Durante o trajeto, o motorista teria desviado da rota e levado a jovem para uma área isolada, nas cercanias do Jardim Cristo Redentor.
De acordo com o processo, o motorista parou por aproximadamente 31 minutos em uma região com terrenos desocupados. No local, ainda conforme a decisão judicial, ele ameaçou a adolescente e praticou atos de violência sexual. A vítima conseguiu deixar o local e pedir ajuda a moradores da região.
"Os atos sexuais consistiram, conforme declinado acima, em toques lascivos no corpo da vítima, sexo oral dela nele e tentativa de penetração vaginal e anal. Todas as elementares do crime imputado estão devidamente caracterizadas, não sendo caso de absolvição ou desclassificação para qualquer outra infração menos gravosa.

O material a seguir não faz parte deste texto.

-- ==== Sys2Proof/Machine/TakeOps.lean ====
section
/-! DEFINITION. What the Take Controller does when motion has ended: the ways into HELD and IDLE, the end of an unwinding,
FINISHED and ARMED (chapter 7). -/

namespace Sys2Proof.Machine

/-- A channel that parks when its take ends (R118, R129): any but UNSET, FAULTED, and STOPPED with a fault kind. -/
def Drive.parks (d : Drive) : Bool :=
  match d.state with
  | .unset | .faulted => false
  | .stopped => d.kind.isNone
  | .parked | .seeking | .ready | .playing | .done | .stopping => true

/-- The channel PARKED at its set-point. -/
def Drive.park (d : Drive) : Drive := { d with state := .parked, seek := none, follow := .none, stop := none }

/-- Every take channel that parks becomes PARKED. -/
def parkTakeChannels (s : State) : State :=
  eachChannel (fun c s => if s.isTakeChannel c && (s.drive c).parks then s.setDrive c (s.drive c).park else s) s

/-- The channels lose their source: the station has no current take (R154). -/
def clearSources (s : State) : State := eachChannel (fun c s => s.setDrive c { s.drive c with source := none }) s

/-- The take is left for IDLE (R127, R129, R118): a committed take's id becomes the last take id, and the record is cleared. -/
def leaveTake (s : State) : State :=
  clearSources { s with take := { s.take with
    state := .idle, id := 0, mask := [], s := 0, remaining := 0, tf := 0, committed := false, arm := none, latest := none,
    inTakeFrame := false, lastId := if s.take.committed then s.take.id else s.take.lastId } }

/-- The end of an unwinding (R118, R129). -/
def endUnwinding (a : ArmFlight) (s : State) : State :=
  let s1 := parkTakeChannels s
  if a.disbanded ∨ a.prior.state = .idle then leaveTake s1
  else { s1 with take := { s1.take with
    state := .held, s := a.prior.s, tf := a.prior.tf, committed := true, arm := none } }

/-- The event at which no take channel is STOPPING any more: STOPPING becomes HELD (R132), an unwinding ends (R118). -/
def checkRest (s : State) : State :=
  if s.allTake fun d => decide (d.state ≠ .stopping) then
    match s.take.state, s.take.arm with
    | .stopping, _ => { s with take := { s.take with state := .held } }
    | .seeking, some a => if a.phase = .unwinding then endUnwinding a s else s
    | _, _ => s
  else s

/-- ROLLING becomes FINISHED when every take channel is DONE (R126). -/
def checkFinished (s : State) : State :=
  if s.take.state = .rolling ∧ s.allTake (fun d => decide (d.state = .done)) then
    { s with take := { s.take with state := .finished } }
  else s

/-- The ARM ends ACCEPTED when every take channel is READY after the commit (R117). -/
def checkArmed (s : State) : State :=
  match s.take.arm with
  | some a =>
    if s.take.state = .seeking ∧ a.phase = .moving ∧ s.allTake (fun d => decide (d.state = .ready)) then
      addOutcome a.station a.seq .accepted { s with take := { s.take with state := .armed, arm := none } }
    else s
  | none => s

end Sys2Proof.Machine
end

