-- ==== Sys2Proof/Certificates/Slice0/Obligations.lean ====
section
/-! DEFINITION. The statements for the provers. Each cites the rules of spec/ it rests on in OBLIGATIONS.json. -/

open Sys2Proof Sys2Proof.Machine

/-! ## The station as a whole -/

/-- A step takes the front command, with the rest of the queue left waiting; on an empty queue the station idles (log 4). -/
def Obligations.StepTakesTheFrontCommand : Prop :=
  ∀ (s : State) (c : Instr) (q : List Instr),
    step (s.withPending (c :: q)) = exec c (s.withPending q) ∧ step (s.withPending []) = .next (s.withPending [])

/-- No command stops the station: each answers a next state, in every state.
Station number and N stand until RESET (R194), and no command's effect touches the queue.
That a command whose event does not stand answers next too is the model's choice (log 2). -/
def Obligations.EveryCommandAnswersAndKeepsStrapsAndQueue : Prop :=
  ((∀ (c : Instr) (s : State), ∃ t, exec c s = .next t) ∧ ∀ s : State, stepsOn s) ∧
  (∀ (c : Instr) (s t : State), exec c s = .next t →
     t.pending = s.pending ∧ ((∀ straps pins, c ≠ .reset straps pins) → t.station = s.station ∧ t.subBeats = s.subBeats))

/-- Every step keeps the four Path Engines in order (R3, R26, R48). -/
def Obligations.EveryStepKeepsTheEnginesInOrder : Prop :=
  ∀ s t : State, s.enginesOk → step s = .next t → t.enginesOk

/-- The engines are in order after reset. -/
def Obligations.ResetLeavesTheEnginesInOrder : Prop :=
 State.reset.enginesOk

/-- Every step keeps the outcome list, the answer queue and the Capture Log within their bounds (R86, R87, R183). -/
def Obligations.EveryStepKeepsTheListsBounded : Prop :=
  (∀ s t : State, s.listsBounded → step s = .next t → t.listsBounded) ∧ State.reset.listsBounded

/-- RESET takes station and N from the straps and gives every block its reset values: R194, and the reset columns of R3, R48,
R58, R62, R91, R95, R100, R109, R136, R154 and R172, with R18, R28, R158, R183, R190, R193 and R197.
What the spec gives no reset value (log 36) is left open here. -/
def Obligations.ResetGivesTheResetValues : Prop :=
  ∀ (straps : BitVec 6) (pins : Pins) (s : State), ∃ t, exec (.reset straps pins) s = .next t ∧
    t.station = straps.toNat % 16 ∧
    (straps.toNat / 16 = 0 → t.subBeats = 8) ∧ (straps.toNat / 16 = 1 → t.subBeats = 16) ∧
    (straps.toNat / 16 = 2 → t.subBeats = 32) ∧ (straps.toNat / 16 = 3 → t.subBeats = 64) ∧
    t.timer = { state := .absent, reference := none, lastPulse := none, period := none, tag := 0, schedule := none,
                latest := none } ∧
    t.port = { t.port with
      join := .unjoined, duplicateFree := false, window := .none, cueSeq := 0, outcomes := [], overflow := false,
      answers := [], openCues := [], closedCues := [] } ∧
    (∀ n < 16, t.entry n = { present := false, missed := 8, mark := false, receivedTag := 0, report := none }) ∧
    t.roster.summary =
      { tag := 0, takeState := .safe, takeId := 0, mask := [], reported := [], present := [], missing := [],
        disagreeing := [], slipping := [], rollReady := false, allFinished := false, causes := [], current := false } ∧
    t.take = { t.take with
      state := .safe, id := 0, kind := .play, mask := [], s := 0, remaining := 0, tf := 0, committed := false,
      lastId := 0, arm := none } ∧
    t.holds =
      { flags := { channelFault := false, memberMissing := false, disagree := false, slip := false, busError := false,
                   frameFault := false },
        first := none, sub := none, concerned := none, kind := none } ∧
    t.pullsHold = false ∧ t.holdInput = true ∧
    (∀ c : Chan, (t.chan c).configured = false ∧
      t.setup c = { t.setup c with
        lines := { step := none, dir := none, enable := none, brake := none, limitPlus := none, limitMinus := none,
                   encA := none, encB := none, wheelA := none, wheelB := none },
        followLimit := 0, maxStep := 0, vmax := 0, seekRate := 0, stopRate := 0, travelMin := 0, travelMax := 0,
        lowMark := 0, capture := false, wheelNum := 0, wheelDen := 0, gainNum := 0, gainDen := 0, base := 0,
        breakCheck := false } ∧
      t.drive c = { t.drive c with
        state := .unset, setPoint := 0, previous := none, stepPos := 0, source := none, seek := none, follow := .none,
        leaderDone := 0, stop := none, encoder := 0, wheel := 0, followErrors := 0, kind := none, holdPoint := none,
        limitPlus := false, limitMinus := false } ∧
      (∀ u, (t.drive c).dirAt u = false) ∧ t.stepHigh c = false ∧
      (∀ p < 1024, ringGet (t.engine c).ring p = { record := .none, report := false, stamp := none }) ∧
      (t.engine c).release = 0 ∧ (t.engine c).tail = 0 ∧ (t.engine c).positioning = none ∧
      (t.engine c).path = { (t.engine c).path with
        head := 0, shape := { profile := .linear, num := 1, den := 1 }, stack := [], progress := none, setPoint := 0,
        zero := 0, lastReported := none, ended := false, table := [] } ∧
      (t.engine c).scan =
        { code := .none, takeId := 0, s := 0, start := none, stopPos := none, stopSub := none, kind := none,
          target := none }) ∧
    (∀ q < 64, t.board.entries[q]? = some { isSet := false, tag := 0 }) ∧ t.board.pending = [] ∧
    t.sampler =
      { mode := .standby, waking := none, conversion := none, pass := none, single := none,
        slots := List.replicate 8 { result := 0, isVoid := true }, breaks := List.replicate 8 false,
        enables := List.replicate 8 false, overrun := false } ∧
    t.log = { entries := [], gap := false, firstGap := none } ∧ t.lines.tally = none ∧
    ∀ i < 24, t.plainOf i = { output := false, high := false, pullUp := false, inputEnable := true } ∧
      t.lineOwner i = .none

Não há excludentes em favor do réu e a culpabilidade dele é manifesta", afirmou a juíza responsável pelo caso, na sentença.
COMPROVAÇÃO
A Justiça considerou comprovadas a materialidade e a autoria do crime com base nos depoimentos, nos exames realizados, nos registros da viagem e em uma análise pericial da rota percorrida.
O juízo também apontou que o relato da vítima foi coerente e encontrou contradições nas versões apresentadas pelo réu durante a investigação e o processo.
ABALO
A mãe da adolescente, Camila Oliveira, afirmou que recebeu a decisão como um reconhecimento da Justiça, mas ressaltou que as consequências do crime permanecem.
"Essa decisão faz justiça, e a sensação é boa. Mas o dano e o sofrimento serão eternos, nada irá apagar", afirmou.
A reportagem tentou contato com a defesa do sentenciado, mas não obteve retorno até o fechamento desta publicação.